Он сооружал против Утики длинную четырехугольную террасу. Но, по мере того как она поднималась все выше, возвышались также и укрепления Утики; то, что одни разрушали, тотчас же воздвигали другие. Спендий относился бережно к солдатам и, придумывая новые планы, старался припомнить военные хитрости, о которых ему рассказывали во время его странствий.
Почему не возвращается Нар Гавас? Всех это сильно тревожило.
Наконец, Ганнон закончил приготовления. Однажды в безлунную ночь он переправил на плотах через Карфагенский залив своих слонов и солдат. Затем они обогнули гору Горячих источников, чтобы не столкнуться с Автаритом, и шли так медленно, что, вместо того чтобы неожиданно нагрянуть к варварам ранним утром, как рассчитал суффет, пришли только на третий день, когда солнце уже высоко стояло в небе.
К Утике с восточной стороны примыкала равнина, которая тянулась до большой карфагенской лагуны; за нею, под прямым углом между двумя низкими горами, начиналась долина; варвары расположились лагерем дальше налево, чтобы заградить порт; они еще спали в палатках (в этот день обе стороны, слишком уставшие чтобы сражаться, отдыхали), когда вдруг на повороте за холмами показалась карфагенская армия.
Обозная прислуга, вооруженная пращами, размещена была на флангах. Первый ряд составляла гвардия легионеров в золотых чешуйчатых латах, верхом на толстых лошадях без грив, без ушей и шерсти, украшенных серебряным рогом посредине лба, чтобы сделать их похожими на носорогов. Между эскадронами юноши в маленьких касках раскачивали в каждой руке по дротику из ясеневого дерева; длинные пики тяжелой пехоты подвигались сзади. Все эти купцы нагромоздили на себя как можно больше оружия: у некоторых были по два меча и, кроме того, копье, топор и палица; другие были, как дикобразы, утыканы стрелами, и руки их оттопыривались от панцирей из роговых полос или железных блях.
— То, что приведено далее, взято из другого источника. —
-- ==== Sys2Proof/Tests/Slice0.lean ====
section
/-! SUPPORT. The model's own tests.  Expected results are the vectors of 95_test_vectors.md, named by their
number there, or the examples of the rules; the witnesses show that the hypotheses of the statements can be
met. -/

namespace Sys2Proof.Tests

open Sys2Proof.Machine

/-! ## Helpers -/

/-- `s` with some registers set. -/
def setRegs (l : List (Reg × Byte)) (s : State) : State := l.foldl (fun t p => t.setReg p.1 p.2) s

/-- `s` with a word stored at its `PC`. -/
def placed (w : Word) (s : State) : State := s.withFetchWord 16 w.toNat

/-- A field of the state one step leaves, when it leaves one. -/
def afterStep {α : Type} (s : State) (f : State → α) : Option α :=
  match step s with
  | .next t => some (f t)
  | .fault _ => none
  | .refused _ => none

/-- The same for one word run from `s`. -/
def afterWord {α : Type} (w : Word) (s : State) (f : State → α) : Option α := afterStep (placed w s) f

/-- The reset state with some registers set. -/
def regs (l : List (Reg × Byte)) : State := setRegs l State.reset

/-- The reset state with `I` set. -/
def idx (a : Addr) : State := State.reset.setIndex a

/-- The first five pixels of a row. -/
def rowStart (fb : Framebuffer) (y : Fin 32) : List Bool := fb[y].toList.take 5

/-- The last four pixels of a row. -/
def rowEnd (fb : Framebuffer) (y : Fin 32) : List Bool := fb[y].toList.drop 60

/-! ## Well-formedness: an ill-formed term for each check -/

/-- L2, L3: 3584 bytes fit and 3585 do not. -/
theorem test_imageFits : imageFits (List.replicate 3584 0#8) = true ∧
    imageFits (List.replicate 3585 0#8) = false := by
  simp only [imageFits, List.length_replicate]
  decide

/-- 1792 lines are 3584 bytes and fit; 1793 do not. -/
theorem test_asmFits : asmFits (List.replicate 1792 (.dw 0#16)) = true ∧
    asmFits (List.replicate 1793 (.dw 0#16)) = false := by
  simp only [asmFits, List.length_replicate]
  decide

/-! ## Decoding: a word of every row, written out from the patterns of 30_encoding.md R104 -/

theorem test_decode_control :
    decode 0x00EE#16 = .instr .ret ∧ decode 0x12F0#16 = .instr (.jp 0x2F0#12) ∧
    decode 0x220A#16 = .instr (.call 0x20A#12) ∧ decode 0x3342#16 = .instr (.seImm 3 0x42#8) ∧
    decode 0x4342#16 = .instr (.sneImm 3 0x42#8) ∧ decode 0x5120#16 = .instr (.seReg 1 2) ∧
    decode 0x9120#16 = .instr (.sneReg 1 2) ∧ decode 0xB300#16 = .instr (.jpV0 0x300#12) := by decide

theorem test_decode_alu :
    decode 0x6A02#16 = .instr (.ldImm 10 0x02#8) ∧ decode 0x7102#16 = .instr (.addImm 1 0x02#8) ∧
    decode 0x8120#16 = .instr (.ldReg 1 2) ∧ decode 0x8121#16 = .instr (.orReg 1 2) ∧
    decode 0x8122#16 = .instr (.andReg 1 2) ∧ decode 0x8123#16 = .instr (.xorReg 1 2) ∧
    decode 0x8014#16 = .instr (.addReg 0 1) ∧ decode 0x8215#16 = .instr (.sub 2 1) ∧
    decode 0x8306#16 = .instr (.shr 3 0) ∧ decode 0x8127#16 = .instr (.subn 1 2) ∧
    decode 0x821E#16 = .instr (.shl 2 1) ∧ decode 0xC10F#16 = .instr (.rnd 1 0x0F#8) := by decide

theorem test_decode_index :
    decode 0xA300#16 = .instr (.ldI 0x300#12) ∧ decode 0xF21E#16 = .instr (.addI 2) ∧
    decode 0xF029#16 = .instr (.ldF 0) ∧ decode 0xFA33#16 = .instr (.ldB 10) ∧
    decode 0xF255#16 = .instr (.ldMemVx 2) ∧ decode 0xF265#16 = .instr (.ldVxMem 2) := by decide

theorem test_decode_display_and_input :
    decode 0x00E0#16 = .instr .cls ∧ decode 0xD125#16 = .instr (.drw 1 2 5#4) ∧
    decode 0xE19E#16 = .instr (.skp 1) ∧ decode 0xE1A1#16 = .instr (.sknp 1) ∧
    decode 0xF107#16 = .instr (.ldVxDt 1) ∧ decode 0xF20A#16 = .instr (.ldVxK 2) ∧
    decode 0xF015#16 = .instr (.ldDtVx 0) ∧ decode 0xF018#16 = .instr (.ldStVx 0) := by decide

/-- R105, R106: fixed digits must match (vectors S6 to S10). -/
theorem test_decode_unrecognized :
    decode 0x0000#16 = .unrecognized 0x0000#16 ∧ decode 0x0123#16 = .unrecognized 0x0123#16 ∧
    decode 0x5121#16 = .unrecognized 0x5121#16 ∧ decode 0x9121#16 = .unrecognized 0x9121#16 ∧
    decode 0x8128#16 = .unrecognized 0x8128#16 ∧ decode 0x812F#16 = .unrecognized 0x812F#16 ∧
    decode 0xE1FF#16 = .unrecognized 0xE1FF#16 ∧ decode 0xF100#16 = .unrecognized 0xF100#16 := by decide

theorem test_decodeTableWord : decodeTableWord 16 0xD125 = some (.drw 1 2 5#4) ∧
    decodeTableWord 16 0x00EE = some .ret ∧ decodeTableWord 8 0x12E0 = some .cls ∧
    decodeTableWord 16 0x0123 = none := by decide

/-- A byte sequence shorter than an instruction is refused by name. -/
theorem test_decodeBytes_truncated : decodeBytes [0x6A#8] = .truncated := by decide

/-- R115: a second register left out is encoded as Y = 0; the image of program P1. -/
theorem test_assemble : encodeLine (.shrShort 3) = 0x8306#16 ∧ encodeLine (.shlShort 2) = 0x820E#16 ∧
    assemble [.instr (.ldImm 10 2#8), .dw 0x6B03#16] = [0x6A#8, 0x02#8, 0x6B#8, 0x03#8] := by decide

/-! ## The step -/

/-- W10, S1. -/
theorem test_step_fetches_high_byte_first :
    afterWord 0x6A02 State.reset (fun t => (t.currentOpcode, t.reg 10, t.pc)) =
      some (0x6A02#16, 0x02#8, 0x202#16) := by decide

/-- S2: an odd `PC`. -/
theorem test_step_odd_pc :
    afterWord 0x6011 (State.reset.setPc 0x201#16) (fun t => (t.reg 0, t.pc)) =
      some (0x11#8, 0x203#16) := by decide

/-- S4. -/
theorem test_step_fetch_fault :
    afterStep { State.reset with pc := 0xFFF#16, dt := 5#8 } (fun t => (t.fault, t.pc, t.dt)) =
      some (⟨true, .fetchOutOfRange, 0x0FFF#16, 0x1000#16⟩, 0xFFF#16, 5#8) := by decide

/-- S6. -/
theorem test_step_no_op :
    afterWord 0x0000 (State.reset.setDt 5#8) (fun t => (t.pc, t.dt, t.st)) =
      some (0x202#16, 4#8, 0#8) := by decide

/-- S11, R313. -/
theorem test_step_halted :
    (match step { State.reset with fault := ⟨true, .stackOverflow, 0x200#16, 16#16⟩ } with
      | .fault r => some r
      | _ => none) = some (.reported .stackOverflow 0x200#16 16#16) := by decide

/-! ## Control transfer -/

/-- C1. -/
theorem test_ret_underflow :
    afterWord 0x00EE State.reset (fun t => (t.fault, t.sp)) =
      some (⟨true, .stackUnderflow, 0x200#16, 0#16⟩, 0) := by decide

/-- C2. -/
theorem test_ret :
    afterWord 0x00EE { State.reset with sp := 1, stack := State.reset.stack.set 0 0x0206#16 }
      (fun t => (t.pc, t.sp, t.stack[0])) = some (0x206#16, 0, 0x206#16) := by decide

/-- C3. -/
theorem test_jp : afterWord 0x12F0 State.reset State.pc = some 0x2F0#16 := by decide

/-- C5. -/
theorem test_call :
    afterWord 0x2300 State.reset (fun t => (t.pc, t.sp, t.stack[0])) =
      some (0x300#16, 1, 0x202#16) := by decide

/-- C6. -/
theorem test_call_overflow :
    afterWord 0x2300 { State.reset with sp := 16 } (fun t => (t.fault, t.sp, t.stack)) =
      some (⟨true, .stackOverflow, 0x200#16, 16#16⟩, 16, State.reset.stack) := by decide

/-- C7, C8, C9, C10. -/
theorem test_skip_immediate :
    afterWord 0x3342 (regs [(3, 0x42#8)]) State.pc = some 0x204#16 ∧
    afterWord 0x3342 (regs [(3, 0x41#8)]) State.pc = some 0x202#16 ∧
    afterWord 0x4342 (regs [(3, 0x41#8)]) State.pc = some 0x204#16 ∧
    afterWord 0x4342 (regs [(3, 0x42#8)]) State.pc = some 0x202#16 := by decide

/-- C11, C13. -/
theorem test_skip_register :
    afterWord 0x5120 (regs [(1, 7#8), (2, 7#8)]) State.pc = some 0x204#16 ∧
    afterWord 0x9120 (regs [(1, 7#8), (2, 8#8)]) State.pc = some 0x204#16 := by decide

/-- C16. -/
theorem test_jpV0 : afterWord 0xBFFF (regs [(0, 0xFF#8)]) State.pc = some 0x10FE#16 := by decide

/-! ## Register loads and the ALU -/

/-- A2, A3. -/
theorem test_addImm :
    afterWord 0x7001 (regs [(0, 0xFF#8)]) (fun t => (t.reg 0, t.reg vf)) = some (0#8, 0#8) ∧
    afterWord 0x70FF State.reset (fun t => (t.reg 0, t.reg vf)) = some (0xFF#8, 0#8) := by decide

/-- A4, A5, A6, A7. -/
theorem test_bitwise :
    afterWord 0x8010 (regs [(1, 0x5A#8)]) (fun t => t.reg 0) = some 0x5A#8 ∧
    afterWord 0x8011 (regs [(0, 0xF0#8), (1, 0x0F#8), (15, 0x5A#8)]) (fun t => (t.reg 0, t.reg 15)) =
      some (0xFF#8, 0x5A#8) ∧
    afterWord 0x8012 (regs [(0, 0xF0#8), (1, 0x3C#8)]) (fun t => t.reg 0) = some 0x30#8 ∧
    afterWord 0x8013 (regs [(0, 0xF0#8), (1, 0x3C#8)]) (fun t => t.reg 0) = some 0xCC#8 := by decide

/-- A9, A13, A14: the result wins in VF, and the old VF is the operand. -/
theorem test_addReg :
    afterWord 0x8014 (regs [(0, 0xF0#8), (1, 0x20#8)]) (fun t => (t.reg 0, t.reg 15)) =
      some (0x10#8, 1#8) ∧
    afterWord 0x8F04 (regs [(15, 5#8), (0, 3#8)]) (fun t => t.reg 15) = some 8#8 ∧
    afterWord 0x80F4 (regs [(0, 0x10#8), (15, 0xFF#8)]) (fun t => (t.reg 0, t.reg 15)) =
      some (0x0F#8, 1#8) := by decide

/-- A15, A16, A17. -/
theorem test_sub :
    afterWord 0x8015 (regs [(0, 0x30#8), (1, 0x20#8)]) (fun t => (t.reg 0, t.reg 15)) =
      some (0x10#8, 1#8) ∧
    afterWord 0x8015 (regs [(0, 0x20#8), (1, 0x20#8), (15, 1#8)]) (fun t => (t.reg 0, t.reg 15)) =
      some (0#8, 0#8) ∧
    afterWord 0x8015 (regs [(0, 0x10#8), (1, 0x20#8), (15, 1#8)]) (fun t => (t.reg 0, t.reg 15)) =
      some (0xF0#8, 0#8) := by decide

/-- A23, A25. -/
theorem test_subn :
    afterWord 0x8017 (regs [(0, 0x20#8), (1, 0x30#8)]) (fun t => (t.reg 0, t.reg 15)) =
      some (0x10#8, 1#8) ∧
    afterWord 0x8017 (regs [(0, 0x30#8), (1, 0x20#8), (15, 1#8)]) (fun t => (t.reg 0, t.reg 15)) =
      some (0xF0#8, 0#8) := by decide

/-- A19, A20, A26, A28. -/
theorem test_shifts :
    afterWord 0x8016 (regs [(0, 5#8), (1, 0xFF#8)]) (fun t => (t.reg 0, t.reg 15)) = some (2#8, 1#8) ∧
    afterWord 0x8016 (regs [(0, 0x80#8), (15, 1#8)]) (fun t => (t.reg 0, t.reg 15)) =
      some (0x40#8, 0#8) ∧
    afterWord 0x801E (regs [(0, 0x81#8), (1, 0xFF#8)]) (fun t => (t.reg 0, t.reg 15)) =
      some (2#8, 1#8) ∧
    afterWord 0x8F0E (regs [(15, 0x81#8)]) (fun t => t.reg 15) = some 2#8 := by decide

/-- A30: under mask 0 the result is 0 whatever the draw is. -/
theorem test_rnd_mask_zero (s : State) : (match execRnd 0 0#8 s with
    | .next t => some (t.reg 0)
    | _ => none) = some 0#8 := by
  simp [execRnd]

/-! ## The index pointer and memory -/

/-- M1, M2, M3. -/
theorem test_index :
    afterWord 0xA123 State.reset State.index = some 0x123#16 ∧
    afterWord 0xF11E ((regs [(1, 1#8)]).setIndex 0xFFFF#16) State.index = some 0#16 ∧
    afterWord 0xF11E ((regs [(1, 1#8)]).setIndex 0x0FFF#16) (fun t => (t.index, t.fault.halted)) =
      some (0x1000#16, false) := by decide

/-- M5, M7. -/
theorem test_ldF :
    afterWord 0xF029 (regs [(0, 0x0F#8)]) State.index = some 0x9B#16 ∧
    afterWord 0xF029 (regs [(0, 0xFF#8)]) State.index = some 0x54B#16 := by decide

/-- R203's example, and M11. -/
theorem test_ldB :
    afterWord 0xFA33 ((regs [(10, 0x9C#8)]).setIndex 0x300#16)
      (fun t => (t.byteAt 0x300#16, t.byteAt 0x301#16, t.byteAt 0x302#16)) =
      some (some 1#8, some 5#8, some 6#8) ∧
    afterWord 0xF033 ((regs [(0, 0xFF#8)]).setIndex 0xFFE#16)
      (fun t => (t.byteAt 0xFFE#16, t.byteAt 0xFFF#16, t.fault)) =
      some (some 2#8, some 5#8, ⟨true, .writeOutOfRange, 0x200#16, 0x1000#16⟩) := by decide

/-- R204's example, and M14. -/
theorem test_ldMemVx :
    afterWord 0xF255 ((regs [(0, 0x11#8), (1, 0x22#8), (2, 0x33#8), (3, 0x44#8)]).setIndex 0x300#16)
      (fun t => (t.mem, t.index)) =
      some ([(0x200, 0xF2#8), (0x201, 0x55#8), (0x300, 0x11#8), (0x301, 0x22#8), (0x302, 0x33#8)],
        0x300#16) ∧
    afterWord 0xFF55 ((regs [(7, 0x77#8), (8, 0x88#8)]).setIndex 0xFF8#16)
      (fun t => (t.byteAt 0xFFF#16, t.fault.info)) = some (some 0x77#8, 0x1000#16) := by decide

/-- Writing the reset contents back removes the entry, so the memory is again the one reset left. -/
theorem test_store_reset_contents :
    (match execLdMemVx 0 ((regs [(0, 0xF0#8)]).setIndex 0x050#16) with
      | .next t => some t.mem
      | _ => none) = some [] := by decide

/-- R205's example, and M16. -/
theorem test_ldVxMem :
    afterWord 0xF265 { idx 0x300#16 with mem := [(0x300, 1#8), (0x301, 5#8), (0x302, 6#8)] }
      (fun t => (t.reg 0, t.reg 1, t.reg 2, t.reg 3)) = some (1#8, 5#8, 6#8, 0#8) ∧
    afterWord 0xF165 { idx 0xFFF#16 with mem := [(0xFFF, 0xAB#8)] } (fun t => (t.reg 0, t.fault)) =
      some (0xAB#8, ⟨true, .readOutOfRange, 0x200#16, 0x1000#16⟩) := by decide

/-! ## The framebuffer -/

/-- D1. -/
theorem test_cls :
    afterWord 0x00E0 { regs [(15, 0x5A#8)] with fb := Framebuffer.off.put 3 4 true }
      (fun t => (rowStart t.fb 4, t.reg 15)) =
      some ([false, false, false, false, false], 0x5A#8) := by decide

/-- D6: glyph 0 at the wrapped origin (0, 1). -/
theorem test_drw_glyph :
    afterWord 0xD015 ((regs [(0, 64#8), (1, 33#8)]).setIndex 0x050#16)
      (fun t => (rowStart t.fb 0, rowStart t.fb 1, rowStart t.fb 2, t.reg 15)) =
      some ([false, false, false, false, false], [true, true, true, true, false],
        [true, false, false, true, false], 0#8) := by decide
Наконец, появились громоздкие высокие военные машины; карробалисты, онагры,[54] катапульты и скорпионы[55] покачивались на повозках, запряженных мулами и четверками быков. По мере того как армия развертывалась, начальники, задыхаясь, бегали-взад и вперед, отдавая приказания, соединяя ряды и сохраняя нужное расстояние между ними, Старейшины, назначенные полководцами, явились в пурпуровых шлемах с пышной бахромой, которая запутывалась в ремнях котурнов. Их лица, вымазанные румянами, лоснились под огромными касками, украшенными изображениями богов; щиты были отделаны по краям слоновой костью, покрытой драгоценными камнями, и казалось, что это солнца двигаются вдоль медных стен.
Карфагеняне ступали так тяжело, что солдаты насмешливо приглашали их присесть. Они кричали, что сейчас выпустят кишки из их толстых животов, сотрут позолоту с их кожи и дадут им напиться железа.
На шесте, вбитом перед палаткой Спендия, вдруг появился кусок зеленого холста: это был сигнал. Карфагенское войско ответило на него грохотом труб, кимвалов, флейт из ослиных костей и тимпанов. Варвары уже перескочили через ограду. Сражающиеся очутились лицом к лицу на расстоянии полета дротика.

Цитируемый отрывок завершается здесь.